Table 3-5 shows the UTP categories and their rated performance.

Fiber Optic Cable

Fiber-optic cable is a physical medium that is capable of conducting modulated light transmission. Fiber-optic cable carries signals as light waves, thus allowing higher transmission speeds and greater distances due to less attenuation. This type of cabling is much more difficult to tap than other cabling and is the most resistant to interference, especially EMI. It is sometimes called optical fiber.

Fiber-optic cable is usually reserved for the connections between backbone devices in larger networks. In some very demanding environments, however, fiber-optic cable connects desktop workstations to the network or links to adjacent buildings. Fiber-optic cable is the most reliable cable type, but it is also the most expensive to install and terminate.

Fiber-optic cable has three basic physical elements:

• Core - The innermost transmission medium, which can be glass or plastic.
• Cladding - The next outer layer, also made of glass or plastic but having different properties; it helps reflect the light back into the core
• Jacket - The outermost layer, providing protection from heat, moisture, and other environmental elements

Figure 3-7 shows a cross section of a fiber optic-cable and its layers.

Figure 3-7: Fiber-optic cable cross section.

Cabling Vulnerabilities

Failures and issues with cables often constitute a large part of the network’s problems. The CISSP candidate should be aware of a few of them.

Coaxial cabling has two primary vulnerabilities: cable failure and length issues. All network devices attached to the same length of coax in a bus topology are vulnerable to disconnection from the network if the cable is broken or severed. This was one reason the star and ring topologies overtook the bus topology in installed base. Also, exceeding the specified effective cable length can be a source of cabling failures.

Twisted pair cables currently have two categories in common usage: CAT3 and CAT5. The fundamental difference between these two types is how tightly the copper wires are wound. This tightness determines the cable’s resistance to interference, the allowable distance it can be pulled between points, and the data’s transmission speed before attenuation and crosstalk begin to affect the signal. CAT3 is an older specification with a shorter effective distance, and it can contribute to failure if the specified effective cable length (100 meters in most cases) is exceeded.

UTP does not require the fixed spacing between connections that is necessary with some coaxial-type connections. UTP also is not as vulnerable to failure due to cable breaks as coax, but eavesdroppers can more easily tap UTP cabling than either coax or fiber.

Fiber-optic cable is immune to the effects of noise and electromagnetic interference (EMI) and therefore has a much longer effective usable length (up to 2 kilometers in some cases). It can carry a heavy load of activity much more easily than the copper types, and as such it is commonly used for infrastructure backbones, server farms, or connections that need large amounts of bandwidth. The primary drawbacks of this cable type are its cost of installation and the high level of expertise needed to have it properly terminated.

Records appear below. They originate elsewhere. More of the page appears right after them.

/-- The value of a source in any format but CB16 (R37, R38). -/
def sourceVal (f : Nat) (bits : Nat) : FVal :=
  if f = fINT8 then FVal.ofInt (BitVec.ofNat 8 bits).toInt
  else if f = fUINT8 then FVal.ofInt (bits % 256 : Nat)
  else if f = fINT32 then FVal.ofInt (BitVec.ofNat 32 bits).toInt
  else if f = fE8M0 then unpackE8 bits
  else unpack (floatFmt f) bits

def isIntFmt (f : Nat) : Bool := f == fINT8 || f == fUINT8 || f == fINT32

/-- A conversion of an exact value into any format under a policy (R103). -/
def convertTo (f : Nat) (mode : Mode) (draw policy : Nat) (v : FVal) : Conv :=
  if isIntFmt f then toInteger f mode draw policy v else roundTo (floatFmt f) mode draw policy v

/-! ### Arithmetic on exact values -/

def FVal.neg : FVal → FVal
  | .nan => .nan
  | .inf n => .inf !n
  | .fin n m e => .fin (!n) m e

/-- An exact sum; zero from values that are not both zeros of one sign is +0, or −0 under RDN (R40). The flag is
INV for ∞ − ∞. -/
def addVal (mode : Mode) : FVal → FVal → FVal × Bool
  | .nan, _ => (.nan, false)
  | _, .nan => (.nan, false)
  | .inf a, .inf b => if a = b then (.inf a, false) else (.nan, true)
  | .inf a, _ => (.inf a, false)
  | _, .inf b => (.inf b, false)
  | .fin a m e, .fin b n f =>
    if m = 0 ∧ n = 0 then (.fin (if a = b then a else mode == .rdn) 0 0, false)
    else if m = 0 then (.fin b n f, false)
    else if n = 0 then (.fin a m e, false)
    else
      let q := if e < f then e else f
      let x : Int := (m * 2 ^ (e - q).toNat : Nat)
      let y : Int := (n * 2 ^ (f - q).toNat : Nat)
      let z := (if a then -x else x) + (if b then -y else y)
      if z = 0 then (.fin (mode == .rdn) 0 0, false) else (.fin (decide (z < 0)) z.natAbs q, false)

/-- An exact product; the flag is INV for 0 × ∞. -/
def mulVal : FVal → FVal → FVal × Bool
  | .nan, _ => (.nan, false)
  | _, .nan => (.nan, false)
  | .inf a, .inf b => (.inf (a != b), false)
  | .inf a, .fin b n _ => if n = 0 then (.nan, true) else (.inf (a != b), false)
  | .fin a m _, .inf b => if m = 0 then (.nan, true) else (.inf (a != b), false)
  | .fin a m e, .fin b n f => (.fin (a != b) (m * n) (e + f), false)

/-- A rounded value with the INV that forming it raised; default policy 01 (R88). -/
def finishVal (f : FloatFmt) (mode : Mode) (draw : Nat) (r : FVal × Bool) : Conv :=
  if r.2 then ⟨f.nanBits, { inv := true }, none⟩ else roundTo f mode draw 1 r.1

/-- a + b (R100). -/
def fAdd (f : FloatFmt) (mode : Mode) (draw : Nat) (a b : FVal) : Conv := finishVal f mode draw (addVal mode a b)

/-- a × b (R100). -/
def fMul (f : FloatFmt) (mode : Mode) (draw : Nat) (a b : FVal) : Conv := finishVal f mode draw (mulVal a b)

/-- a × b + c, rounded once; 0 × ∞ is INV whatever c is (R56). -/
def fFma (f : FloatFmt) (mode : Mode) (draw : Nat) (a b c : FVal) : Conv :=
  let p := mulVal a b
  if p.2 then ⟨f.nanBits, { inv := true }, none⟩ else finishVal f mode draw (addVal mode p.1 c)

/-- Bits of an exact quotient kept before rounding. -/
def divBits : Nat := 96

Cable failure terms to remember are:

• Attenuation - The loss of signal strength as the data travels through the cable. The higher the frequency and the longer the cable, the greater the risk of attenuation.
• Crosstalk - Because it uses less insulation than other cabling, UTP is more susceptible to crosstalk, a condition where the data signals on different wires mix.
• Noise - Environmental electromagnetic radiation from various sources can corrupt and interfere with the data signal.

Transmission Types

In addition, a CISSP candidate should know the difference between analog and digital transmission. Figure 3-8 shows the difference between an analog and a digital signal, and Table 3-6 shows the difference between analog and digital technologies.

Figure 3-8: Examples of analog and digital signals.

ASYNCHRONOUS AND SYNCHRONOUS COMMUNICATIONS

Asynchronous communication transfers data by sending bits of data sequentially. Start and stop bits mark the beginning and the end of each transfer. Communications devices must operate at the same speed to communicate asynchronously. Asynchronous communication is the basic language of modems and dial-up remote access systems. Synchronous communication is characterized by very high-speed transmission rates governed by electronic clock timing signals.

Network Topologies

A network topology defines the manner in which the network devices are organized to facilitate communications. A LAN topology defines this transmission manner for a Local Area Network. There are five common LAN topologies: bus, ring, star, tree, and mesh.

Bus

In a bus topology, all the transmissions of the network nodes travel the full length of cable and are received by all other stations (see Figure 3-9). Ethernet primarily uses this topology. This topology does have some faults. For example, when any station on the bus experiences cabling termination errors, the entire bus can cease to function.

Figure 3-9: A bus topology.

Ring

In a ring topology, the network nodes are connected by unidirectional transmission links to form a closed loop (see Figure 3-10). Token Ring and FDDI both use this topology.

Figure 3-10: A ring topology.

Star

In a star topology, the nodes of a network are connected directly to a central LAN device (see Figure 3-11). Here is where it gets a little confusing: The logical bus and ring topologies that we previously described are often implemented physically in a star topology. Although Ethernet is logically thought of as a bus topology (its first implementations were Thinnet and Thicknet on a bus), 10BaseT is actually wired as a star topology, which provides more resiliency for the entire topology when a station experiences errors.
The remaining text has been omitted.